Address
- 4050 Avon Road Geneseo, New York, 14454 United States
- Coordinates: 42°48′43″N 77°48′30″W﻿ / ﻿42.81194°N 77.80833°W

District information
- Type: Public
- Grades: PreK–12
- NCES District ID: 3611940

Students and staff
- Students: 853
- Teachers: 93.5
- Staff: 91.4
- Student–teacher ratio: 9.12

Other information
- Website: www.geneseocsd.org

= Geneseo Central School District =

School district in New York, United States

The Geneseo Central School District is a public school district in Geneseo, New York, United States. The district encompasses 70 sqmi. "Geneseo" in the Seneca language means "pleasant valley".

It has two schools: Geneseo Elementary School and Geneseo Middle/High School.

== Description ==
The classrooms and library include computers. The school campus consists of three adjoining buildings and has a 600-seat auditorium, two gymnasiums, a pool, and a lighted playing field for track, football and soccer. A new entryway and lobby were added in 2006 as part of a 9.9 million dollar renovation project. The project also provided upgraded heating, ventilation and air conditioning, new lights, ceilings and floors. High school science classrooms were also reconstructed and modernized during this project. All classrooms are equipped with a digital projector and most rooms have an interactive whiteboard.

Grades K-5 enroll about 400 students. The middle school/high school houses grades 6–12. Grades 6-12 contain about 500 students. The district currently has 178 staff members. The elementary school and high school have 76 staff members each.

The district offers foreign language classes, music, and art. The schools have three guidance counselors and two psychologists.
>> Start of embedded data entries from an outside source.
theorem at_home (k : ReqKind) (th : Thread) (h : mayPerform (homing k th) 0
      { id := 9, kind := k, line := 1, parts := [{ team := 0, thread := 0, off := 255, n := 1 }] } = true) :
    AtHome (homing k th) 0 9 { id := 9, kind := k, line := 1, parts := [{ team := 0, thread := 0, off := 255, n := 1 }] }
      { team := 0, thread := 0, off := 255, n := 1 } := ⟨rfl, rfl, h, (by decide : noSuch 256 = false), (by decide : 255 < 256)⟩

theorem witness_MemoryEvents :
    (∀ k ∈ [ReqKind.load false 0, .load true 1, .store, .atomic (.int .add .u32) true],
      AtHome (homing k) 0 9 { id := 9, kind := k, line := 1, parts := [{ team := 0, thread := 0, off := 255, n := 1 }] }
        { team := 0, thread := 0, off := 255, n := 1 } ∧ poisAt (homing k) 511 = false ∧
      Awaits (homing k) 0 0 9 4 oweV4) ∧
    poisAt { homing .store with lines := [(1, { pois := 8 })] } 511 = true ∧
    laterReqs (homing (.load true 1)) 0 9 1 = [] ∧ ((homing .store).thread 0 0).t.helper = false := by
  refine ⟨fun k hk => ⟨at_home k _ ?_, ?_, ⟨rfl, rfl, rfl, rfl, by decide⟩⟩, by decide, by decide, by decide⟩ <;>
    (simp only [List.mem_cons, List.not_mem_nil, or_false] at hk; rcases hk with rfl | rfl | rfl | rfl <;> decide)

/-- A line away from its home whose stored form is the encryption of what the home holds. -/
def SealedLine : Prop := ∃ st, let s := { run with stored := [(1, st)], lines := [(1, { away := true })] }
  storedOf s 1 = st ∧ (s.line 1).away = true ∧ st.mac = macOf s 1 st.record st.data ∧ st.record.getLsbD 26 = true ∧
  cipher (partKey s (ownerPart s 1) 1) 256 ((st.record.ushiftRight 32).setWidth 32) (Mem.readN s.mem 256 256) =
    st.data.take (64 * ((st.record >>> 2).toNat % 8))

theorem sealed_line : SealedLine := by
  refine ⟨⟨16 + 2 ^ 26, macOf run 1 (16 + 2 ^ 26) (cipher (partKey run (ownerPart run 1) 1) 256 0 (Mem.readN run.mem 256 256)),
    cipher (partKey run (ownerPart run 1) 1) 256 0 (Mem.readN run.mem 256 256)⟩, rfl, rfl, rfl, by decide, ?_⟩
  have hn : ∀ k bs, bs.length = 256 → (cipher k 256 0 bs).take 256 = cipher k 256 0 bs := by
    intro k bs h
    exact List.take_of_length_le (by simp [cipher, h])
  exact (hn _ _ (by decide)).symm

/-- A line away whose stored form is bad in one bit: some flip is the first that makes its MAC match. -/
def Mends : Prop := ∃ st i, let s := { run with stored := [(1, st)], lines := [(1, { away := true })] }
  storedOf s 1 = st ∧ (s.line 1).away = true ∧ st.mac ≠ macOf s 1 st.record st.data ∧ i < 128 + 8 * st.data.length ∧
  (flipStored st i).mac = macOf s 1 (flipStored st i).record (flipStored st i).data ∧
  ∀ j < i, ¬ (flipStored st j).mac = macOf s 1 (flipStored st j).record (flipStored st j).data

theorem first_good (p : Nat → Prop) : ∀ n, p n → ∃ i, i ≤ n ∧ p i ∧ ∀ j < i, ¬ p j := by
  intro n
  induction n using Nat.strongRecOn with
  | _ n ih =>
    intro hn
    by_cases h : ∃ j, j < n ∧ p j
    · obtain ⟨j, hj, hp⟩ := h
      obtain ⟨i, hi, hr⟩ := ih j hj hp
      exact ⟨i, by omega, hr⟩
    · exact ⟨n, Nat.le_refl n, hn, fun j hj hp => h ⟨j, hj, hp⟩⟩

theorem mends : Mends := by
  let st : Stored := ⟨0, macOf run 1 0 [] ^^^ 1, []⟩
  let good : Nat → Prop := fun j => (flipStored st j).mac = macOf run 1 (flipStored st j).record (flipStored st j).data
  have h64 : good 64 := by
    show _ ^^^ _ = _
    have : (macOf run 1 0 [] ^^^ 1) ^^^ 1 = macOf run 1 0 [] := by rw [BitVec.xor_assoc]; simp
    simpa [flipStored, st] using this
  obtain ⟨i, hi, hg, hl⟩ := first_good good 64 h64
  refine ⟨st, i, rfl, rfl, ?_, Nat.lt_of_le_of_lt hi (by decide), hg, hl⟩
  show macOf run 1 0 [] ^^^ 1 ≠ macOf run 1 0 []
  intro h
  have := congrArg (fun x => macOf run 1 0 [] ^^^ x) h
  simp [← BitVec.xor_assoc] at this

/-- A line away whose stored form no flip of one bit mends. -/
def NoMend : Prop := ∃ st, let s := { run with stored := [(1, st)], lines := [(1, { away := true })] }
  storedOf s 1 = st ∧ (s.line 1).away = true ∧ st.mac ≠ macOf s 1 st.record st.data ∧
  ∀ j < 128 + 8 * st.data.length, (flipStored st j).mac ≠ macOf s 1 (flipStored st j).record (flipStored st j).data

/-- A list that holds every number below `n` has at least `n` members. -/
theorem length_of_all : ∀ (n : Nat) (l : List Nat), (∀ k < n, k ∈ l) → n ≤ l.length
  | 0, _, _ => Nat.zero_le _
  | n + 1, l, h => by
    have hn := h n (Nat.lt_succ_self n)
    have := length_of_all n (l.erase n) (fun k hk => (List.mem_erase_of_ne (Nat.ne_of_lt hk)).mpr (h k (Nat.lt_succ_of_lt hk)))
    rw [List.length_erase_of_mem hn] at this
    have := List.length_pos_of_mem hn
    omega

theorem no_mend : NoMend := by
  let m := macOf run 1 0 []
  let bad : List DWord := m :: ((List.range 64).map (fun i => macOf run 1 (0 ^^^ (1 <<< i)) []) ++ (List.range 64).map (fun i => m ^^^ (1 <<< i)))
  obtain ⟨x, hx⟩ : ∃ x, x ∉ bad := by
    refine Classical.byContradiction fun hc => ?_
    have := length_of_all 130 (bad.map BitVec.toNat) (fun k hk => List.mem_map.mpr
      ⟨BitVec.ofNat 64 k, Classical.byContradiction fun h => hc ⟨_, h⟩, by simp; omega⟩)
    simp [bad] at this
  simp only [bad, List.mem_cons, List.mem_append, List.mem_map, List.mem_range, not_or, not_exists, not_and] at hx
  refine ⟨⟨0, x, []⟩, rfl, rfl, hx.1, fun j hj => ?_⟩
  by_cases h : j < 64
  · simp only [flipStored, if_pos h]
    exact fun e => hx.2.1 j h e.symm
  · have h' : j < 128 := by simpa using hj
    simp only [flipStored, if_neg h, if_pos h']
    intro e
    refine hx.2.2 (j - 64) (by omega) ?_
    show m ^^^ _ = x
    rw [show m = x ^^^ 1 <<< (j - 64) from e.symm, BitVec.xor_assoc]
    simp

theorem witness_LineAndQueueEvents :
    (let s := { run with lines := [(1, { dirty := true })] }; (s.line 1).dirty = true ∧ (s.line 0).dirty = false ∧ (s.line 0).away = false) ∧
    (∃ st, let s := { run with stored := [(1, st)], lines := [(1, { away := true })] };
      storedOf s 1 = st ∧ st.mac = macOf s 1 st.record st.data ∧ st.record.getLsbD 26 = false ∧ (s.line 1).away = true) ∧
    SealedLine ∧ Mends ∧ NoMend ∧
    (let e : QElem := ⟨1, 0, false⟩;
      let s := run (lane awaiting { q := [(1, { elems := [e], claims := [.thread 0 9] })] });
      Awaits s 0 0 9 4 oweV4 ∧ ((s.team 0).queue 1).claims = [.thread 0 9] ∧
      ((s.team 0).queue 1).elems = [e] ∧ ((s.team 0).queue 1).excess = []) ∧
    (let s := run (lane { out := { owes := [{ id := 9, pc := 0, ic := 0, dest := .q 2 }] } }
        { q := [(1, { elems := [⟨1, 0, false⟩], claims := [.thread 0 9] }), (2, { kept := 1 })] });
      (Tbl.find s.teams 0).isSome = true ∧ (s.thread 0 0).out.owes = [{ id := 9, pc := 0, ic := 0, dest := .q 2 }] ∧
      ((s.team 0).queue 1).claims = [.thread 0 9] ∧ ((s.team 0).queue 1).elems = [⟨1, 0, false⟩] ∧ ((s.team 0).queue 1).excess = [] ∧
      ((s.team 0).queue 2).excess = []) :=
  ⟨by decide, ⟨⟨0, macOf run 1 0 [], []⟩, rfl, rfl, by decide, rfl⟩, sealed_line, mends, no_mend, ⟨⟨rfl, rfl, rfl, rfl, by decide⟩, by decide⟩, by decide⟩

/-- Places of an error: a sector that an L1 holds, a counter of words fetched ahead, a line of a walker's data cache, and a team. -/
theorem witness_EccPlaces : let k : L1Sector := ⟨List.replicate 64 1, 0, false, 100⟩
    let l : WLine := { bytes := List.replicate 256 1, expiry := 100 }
    let s := { run soloTeam { l1 := [(5, k)], ev := [(2, { part := 0, ev := .fetchAhead })] } with cells := [(0, { wdc := [(1, l)] })] }
    Tbl.find (s.core 0).l1 5 = some k ∧ Tbl.find (s.core 0).ev 2 = some { part := 0, ev := .fetchAhead } ∧ Tbl.find (s.cell 0).wdc (5 / 4) = some l ∧
    (Tbl.find s.teams 0).isSome = true := by decide

theorem witness_LinesArePackedWhole : (List.replicate 256 (0 : Byte)).length = 256 ∧ (packLine true (List.replicate 256 0)).nsec ≤ 4 := by decide

-- launches, contexts and the slice kernel: partition 0 has core 0 and slice 0

def host : Sender := { part := 0, src := 0x40000000, tag := 1 }
def peer : Sender := { part := 0, src := 0x00010000, tag := 1 }

def owned0 (p : PartSt) (tms : Tbl Team := []) (c : Cell := { l2 := [soloXlat] }) : State :=
  { State.reset with
    cores := [(0, { owner := some 0 })], slices := [(0, { owner := some 0 })], cells := [(0, c)], parts := [(0, p)], teams := tms }

/-- A record of one team of one thread with eight registers, at address 0. -/
def recordMem : Mem := [(16, 1), (20, 1), (24, 1), (28, 1), (30, 1), (32, 1), (34, 1), (35, 1), (38, 8)]

def hdr1 : Hdr := { regs := 8, gridX := 1, gridY := 1, gridZ := 1 }

theorem witness_LaunchesAndTeams :
    (let b : Sub := { src := .host host 7, part := 0, ctx := 0, addr := 0, queue := 0 };
      let s := { owned0 { live := true, queues := [(0, { enabled := true })] } with mem := recordMem, subs := [(3, b)] };
      Tbl.find s.subs 3 = some b ∧ subBehind s 3 b = false ∧ (lqueue s 0 0).enabled = true ∧ (lqueue s 0 1).enabled = false ∧
      (∃ r, readRecord s 3 0 = .done s r ∧ recordFault s 0 r.1 = none ∧ ¬ (hdrOf r.1).lfloor < b.hlab) ∧ (lqueue s 0 0).recs.length < 64) ∧
    (let gr : Grid := { part := 0, ctx := 0, record := { hdr := hdr1, consts := [], seq := 0 } };
      let s := { owned0 { live := true, ctxs := [(0, {})] } with grids := [(2, gr)] };
      gr.next + 1 = hdr1.teams ∧ hasUnit s 0 0 = true ∧ (∃ al, admits s 0 hdr1 = some al) ∧ (∃ lt, freeLt s (s.ctx 0 0).lts = some lt) ∧
      ctxRuns (s.ctx 0 0) = true) ∧
    (let tm : Team := { soloTeam with threads := [(0, { run := { exited := true } })], groups := [] };
      let gr : Grid := { part := 0, ctx := 0, record := { hdr := { hdr1 with gdone := 64 }, consts := [], seq := 0 }, next := 1, live := 1 };
      let s := { owned0 { live := true } [(0, tm)] with grids := [(0, gr)] };
      tm.live = [] ∧ commandsLeft s 0 0 = false ∧ tm.threads.all (fun e => settled s e.2) = true ∧ clusterTeams s 0 = [0] ∧
      (irecOf s 0).owner ≠ some 0 ∧ gr.record.hdr.teams ≤ gr.next) ∧
    soloTeam.live ≠ [] :=
  ⟨⟨by decide, by decide, by decide, by decide, ⟨_, rfl, by decide, by decide⟩, by decide⟩,
    ⟨by decide, by decide, ⟨_, rfl⟩, ⟨_, rfl⟩, by decide⟩, by decide, by decide⟩

/-- A stopped team of one thread, and its context. -/
def stoppedTeam : Team := { soloTeam with hdr := hdr1, stopped := [0] }
def stoppedCtx : State := owned0 { live := true, ctxs := [(0, { stopAt := some 0 })] } [(0, stoppedTeam)]

/-- The partition's memory has room for its image. -/
theorem image_fits : ownsRange stoppedCtx 0 256 (imageBytes 0 0 0 [saveTeam stoppedCtx 0] false false).length = true := by decide +kernel

/-- No reading is given of bytes that this module did not write. -/
theorem no_image (s : State) (part ctx pa n : Nat) (h : (s.ctx part ctx).saved = none) (hf : s.m.foreign = none) : imageAt s part ctx pa n = none := by
  simp [imageAt, h, foreignImage, hf]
Geneseo's President of the Board of Education is Jenn Mehlenbacher.

==History==

In 1820, the first school in Geneseo was built in the center of town on land donated by James Wadsworth and William Wadsworth. The Wadsworths had purchased tens of thousands of acres from the Seneca tribe of Native Americans around 1790. In 1779, during the American Revolution, the Senecas fled Geneseo because of the Sullivan Expedition.

In 1932 the school became a museum when the state college opened Holcomb School. This school later closed and became the Welles Building, now part of the State University of New York at Geneseo campus. Holcomb School was named after Dr. Winfield A. Holcomb, a president of Geneseo State Normal School, a predecessor of today's SUNY school.

Holcomb School was moved to a new building, which was torn down in 2012 to make room for a sports building for the college at Geneseo.

Geneseo's high school opened in 1830. It was located on the east side of the village. It was at first called Livingston County High School, and later the Geneseo Academy. It closed in the early 1870s. This was because Geneseo State Normal School opened a high school within its building.

In 1930 Geneseo began building a high school again to replace the Normal School's high school. The new high school building was built on 79 acres of land donated by the Wadsworths, and opened in 1933. The building is now known as the Doty Building. The high school moved to its present location in 1974.